Эти места Женя любил особо. Слева вдоль дороги тянулись голые глыбы с редкими сосенками. Промелькнул щит с надписью: «Иркутск 434 Бабушкин 162». Равнинка. Кони, щиплющие жёлтую травку в снегу. Селенга, медленно приближающаяся справа и поначалу не видная за тальниками долины и словно притираемая к трассе хребтом с крапом соснячка по белому. А вот и сама река, недвижно-белая, с бледно-зелёной проступью наледи, широкая, мощная, сжатая горами. И железнодорожные мосты извечной здешней парой – с фермами, ногами укосин, углами и зигзагами, так рябящими из окна поезда. Дорога по-над Селенгой с бетонным ограждением. Утёсы с чахлыми сосенками. Транссиб, в две жилы тянущийся на ярус ниже вдоль реки.
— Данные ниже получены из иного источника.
-- ==== Sys2Proof/Machine/Engines.lean ====
section
/-! DEFINITION. Engine commands: their issue (R62, R66 to R68), their start (R63, R168), their completion (R64). -/

namespace Sys2Proof.Machine

/-! ### Stops -/

/-- A command stops its core (R87): what it did before is kept, a stream whose key pair disagreed ends (R287), and the
record names what R485 asks for. -/
def stopCore (s : State) (c : Nat) (e : Fin 5) (q : QEntry) (st : Stop) : State :=
  let s0 := engineMarks s c e
  let s1 := match st.key with | none => s0 | some slot => keyMismatch s0 (dieBlock (dieOfCore c)) slot
  coreFault s1 c (e.val + 1) st.kind st.code q.pos q.word (coreDetail q.word q.pos st.ring st.slot 0 st.x56)

/-! ### Fused chains (R145 to R152) -/

/-- The record of a chain in progress. -/
def chainAt (k : Core) (unit : Nat) : ChainRec := chainRecOf (unitBits k.scratch unit)

/-- More products than a chain has: two for each band or key block. -/
def chainFuel (r : ChainRec) : Nat := 2 * r.nkb + 1

/-- Take a chain's products from where it stands. It stalls, stops, or ends: in its output stage, or in running mode with
bank Q OPEN. A stall at another product than the one it last stalled at is a stall of its own (R168). -/
def chainRun (s : State) (c : Nat) (k : Core) (fl : InFlight) (ch : Chain) (unit : Nat) (run : Bool) (p : Fin 2) : StartOut :=
  let q : Fin 2 := if p = 0 then 1 else 0
  let r := chainAt k unit
  match chainGo r run p q fl.writes (chainFuel r) k ch [] with
  | (.stall k1 ch1 a b, cs) =>
    let new := decide (fl.entry.stalled = none) || decide (ch1.kb ≠ ch.kb) || decide (ch1.second ≠ ch.second)
    .go (coreBumps (s.setCore c k1) c (cs ++ [(0x60, b2n new, false)]))
      { fl with chain := some ch1, entry := { fl.entry with stalled := some (a, b) } }
  | (.stop k1 st _, cs) => .stop (coreBumps (s.setCore c k1) c cs) st
  | (.next k1 ch1 _, cs) => .go (coreBumps (s.setCore c k1) c cs) { fl with chain := some ch1 }
  | (.ended k1 _ out ws _, cs) =>
    .go (coreBumps (s.setCore c k1) c cs)
      { fl with chain := none, output := out, writes := fl.writes ++ ws, entry := { fl.entry with stalled := none } }

/-- FCHAIN at the head of the queue (R145, R150): it waits for the Row Function Engine and for a bank in its output stage,
and begins at the first product. -/
def startChain (s : State) (c : Nat) (k : Core) (e : QEntry) (unit : Nat) (run : Bool) (p : Fin 2) : StartOut :=
  if decide ((k.queue 1).active ≠ 0) || decide ((k.bank 0).st = .output) || decide ((k.bank 1).st = .output) then .wait else
  match chainEarly k unit with
  | some h => h.out s
  | none =>
  match chainChecks k unit run p with
  | some st => .stop s st
  | none =>
    let q : Fin 2 := if p = 0 then 1 else 0
    let r := chainAt k unit
    match chainSlots k r run q with
    | .error st => .stop s st
    | .ok ws =>
    match slotBlocked k.rings [] ws with
    | some x => .stall x.1 x.2
    | none =>
    let rows := List.range r.m
    let old (f : Nat) : List Int := rows.map (fun i => (rdScalar k.scratch r.rs (f + i)).s)
    let ch : Chain := { kb := 0, second := false,
                        m := if r.rinit then rows.map (fun _ => -32768) else old r.m,
                        l := if r.rinit then rows.map (fun _ => 0) else old 0 }
    let k1 := if run && r.rinit then k.setBank q Bank.reset else k
    chainRun s c { k1 with bhold := none, rings := slotsStart k.rings [] ws } (inFlight e [] ws) ch unit run p

/-! ### Starts (R63, R168) -/

/-- The command at the head of an engine's queue, whose wait has been granted, tries to start. -/
def startEntry (s : State) (c : Nat) (k : Core) (e : QEntry) : StartOut :=
  match e.op with
  | .tmul opset shape acc bank eop red mod =>
    startTmul s c k e opset { shape := shape, acc := acc, bank := bank, eop := eop, red := red, mod := mod }
  | .fchain unit run bank => startChain s c k e unit run bank
  | .accrd dst bank => startAccrd s c k e dst bank
  | .row op src bankSrc f => startRow s c k e op src bankSrc f
  | .stream op desc list => startStream s c k e op desc list
  | .vault op desc dreg => startVault s c k e op desc dreg
  | .send _ _ _ _ _ => startMessage s c k e
  | .recv _ _ _ _ _ => startMessage s c k e
  | .credit _ _ => startMessage s c k e

/-- Put a command in progress in place of number `i` of an engine's list. -/
def putProg (s : State) (c : Nat) (e : Fin 5) (i : Nat) (fl : InFlight) : State :=
  let k := s.core c
  s.setCore c (k.setQueue e { k.queue e with prog := (k.queue e).prog.set i fl })

/-- The head of an engine's queue has started: it leaves the queue. -/
def headStarted (s : State) (c : Nat) (e : Fin 5) (fl : InFlight) : State :=
  let k := s.core c
  let q := k.queue e
  engineMarks (s.setCore c (k.setQueue e { issue := q.issue.drop 1, prog := q.prog ++ [fl] })) c e

/-- The head of an engine's queue stalls at a slot; a stall that begins adds one to SP_SLOT_WAIT (R168). -/
def headStalls (s : State) (c : Nat) (e : Fin 5) (ring slot : Nat) : State :=
  let k := s.core c
  match (k.queue e).issue with
  | [] => s
  | h :: t =>
    let s1 := engineMarks (s.setCore c (k.setQueue e { k.queue e with issue := { h with stalled := some (ring, slot) } :: t })) c e
    if h.stalled = none then s1.bump (coreCtr c 0x60) 1 else s1

/-- An unfinished chain goes on where it stands. -/
def chainMore (s : State) (c : Nat) (k : Core) (i : Nat) (fl : InFlight) (ch : Chain) : State :=
  match fl.entry.op with
  | .fchain unit run p =>
    match chainRun s c k fl ch unit run p with
    | .go s1 fl1 => putProg s1 c 0 i fl1
    | .stop s1 st => stopCore s1 c 0 fl.entry st
    | _ => s
  | _ => s

/-- The unfinished chain of a core: its number in the Matrix Engine's list, its command and its place. -/
def chainOpen (k : Core) : Option (Nat × InFlight × Chain) :=
  (List.range (k.queue 0).prog.length).findSome? (fun i =>
    match (k.queue 0).prog[i]? with
    | none => none
    | some fl => fl.chain.map (fun ch => (i, fl, ch)))

/-- Engine `e + 1` of a RUNNING core starts the head of its queue, if it may (R61, R63, R168). An unfinished chain goes on
first. -/
def tryStart (s : State) (c : Nat) (e : Fin 5) : State :=
  let k0 := s.core c
  if k0.st ≠ .running ∨ k0.cancelling = true then s else
  match (if e = 0 then chainOpen k0 else none) with
  | some (i, fl, ch) => chainMore s c k0 i fl ch
  | none =>
    let k := k0.grantEngines
    let s1 := s.setCore c k
    match (k.queue e).issue with
    | [] => s1
    | h :: _ =>
      if (h.wait.isSome && !h.granted) || !k.room e then s1 else
      match startEntry s1 c k { h with stalled := none } with
      | .wait => s1
      | .stall r sl => headStalls s1 c e r sl
      | .stop s2 st => stopCore s2 c e h st
      | .go s2 fl => headStarted s2 c e fl

/-! ### Issue (R62, R67, R81) -/

/-- The indexed field as formed (R67); the sum is taken over the integers (log 17). -/
def formed (k : Core) (kc : Common) (fld : Nat) : Nat :=
  if kc.xen then fld + (k.reg kc.xreg).toNat * 2 ^ kc.xsh.val else fld

/-- Issue an engine command: the registers it reads or names are not pending, its word passes the static checks (R68), its
queue has a place (R62), and its indexed field fits (R67). A result register becomes pending (R81). The engine then
starts it if it may. -/
def issueEng (c : Nat) (e : Fin 5) (kc : Common) (word : CmdWord) (fld : Nat) (dest : Option Reg) (mk : Core → Nat → EngineOp)
    (s : State) : Host.Outcome State Fault Refusal :=
  seqTake c ((if kc.xen then [kc.xreg] else []) ++ dest.toList) s (fun k =>
    match staticCheck word with
    | some code => cmdFault (s.setCore c k) c 0 .rejected code k.pos word
    | none =>
      if 16 ≤ (k.queue e).issue.length then s.setCore c { k with wait := .queue e }
      else if kc.xen && decide (Config.topUnit ≤ formed k kc fld) then
        cmdFault (s.setCore c k) c 0 .rejected .indexRange k.pos word
      else
        let q : QEntry := { word := word, pos := k.pos, wait := if kc.wen then some kc.wsem else none, granted := false,
                            signal := if kc.sen then some kc.ssem else none, stalled := none, op := mk k (formed k kc fld) }
        let k1 := k.setQueue e { k.queue e with issue := (k.queue e).issue ++ [q] }
        let k2 := { k1 with pend := k1.pend ++ dest.toList.map (fun r => (r, none)) }
        tryStart (seqGoto s c k2 (k2.pos + 1)) c e)

/-! ### Completion (R64) -/

/-- Raise the signals of the commands at the front of an engine's list that have completed, in queue order, and take them
off it (R64). -/
def retire (c : Nat) (e : Fin 5) : Nat → State → State
  | 0, s => s
  | n + 1, s =>
    let k := s.core c
    match (k.queue e).prog with
    | [] => s
    | f :: rest =>
      if f.done = false then s else
      let s1 := s.setCore c (k.setQueue e { k.queue e with prog := rest })
      match f.entry.signal with
      | none => retire c e n s1
      | some i =>
        let s2 := raiseSem s1 c (e.val + 1) i 1 f.entry.pos f.entry.word
        if (s2.core c).st = .stopped then s2 else retire c e n s2

/-- A result word arrives for the register that waits for it (R79, R81). -/
def deliver (k : Core) (r : Option (Reg × W64)) : Core :=
  match r with
  | none => k
  | some (d, v) => { k with pend := k.pend.map (fun p => if p.1 = d then (d, some v) else p) }

/-- A command completes: its slots change (R167), a bank in its output stage becomes EMPTY (R95), a linked index is DONE
(R224), and its result word is delivered. -/
def finishCmd (s : State) (c : Nat) (e : Fin 5) (i : Nat) (fl : InFlight) : State :=
  let k := s.core c
  let k1 := { k with rings := slotsEnd k.rings fl.reads fl.writes }
  let k2 := match fl.output with | none => k1 | some b => k1.setBank b Bank.reset
  let k3 := deliver k2 fl.result
  let k4 := k3.setQueue e { k3.queue e with prog := (k3.queue e).prog.set i { fl with done := true } }
  let s1 := s.setCore c k4
  let s2 := match fl.link with
    | none => s1
    | some a => ctrApplied s1 c (k.pat.getD 0) (s.corePat k) a
  retire c e ((k3.queue e).prog.length + 1) s2

/-- May a command complete: it is in progress, not held, and no unfinished chain? -/
def mayFinish (fl : InFlight) : Bool := !fl.done && !fl.held && fl.chain.isNone

end Sys2Proof.Machine
end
Ближе к Байкалу помутнело небо, завязался и налёг западный ветерок и потекли встречь по асфальту змеистые струи позёмки, рыская и сплетаясь струистой сеткой. Слева, поджимая клин равнины, отвесно подступал Хамар-Дабан – гранёными белыми пиками, ребристыми ногами в чёрных чулках кедрачей. Ещё сильнее замело. Щётки еле убирали снег, чистое стекло тут же покрывалось новой осыпью. Снежинки появлялись одновременно по всему полю, но при этом соблюдали умопомрачительную очерёдность и ухитрялись, едва коснувшись, из точки превратиться в лучистую кляксу. Налегающий ветер сгонял талую смесь к краям, и она судорожно тянулась к стойкам прозрачными перчатками.
Знакомый енисейский кедрач обступил дорогу. Рельефные чёрные кроны были набраны из гнутых свечей и имели каждая свой сход, развал и разлёт, словно соревнуясь в грозно-картинной своей выразительности. Снежный заряд достиг предельной силы, и всё потонуло в молоке, объяв Женю уже родной и привычной обстановкой чёрно-белой сибирской зимы.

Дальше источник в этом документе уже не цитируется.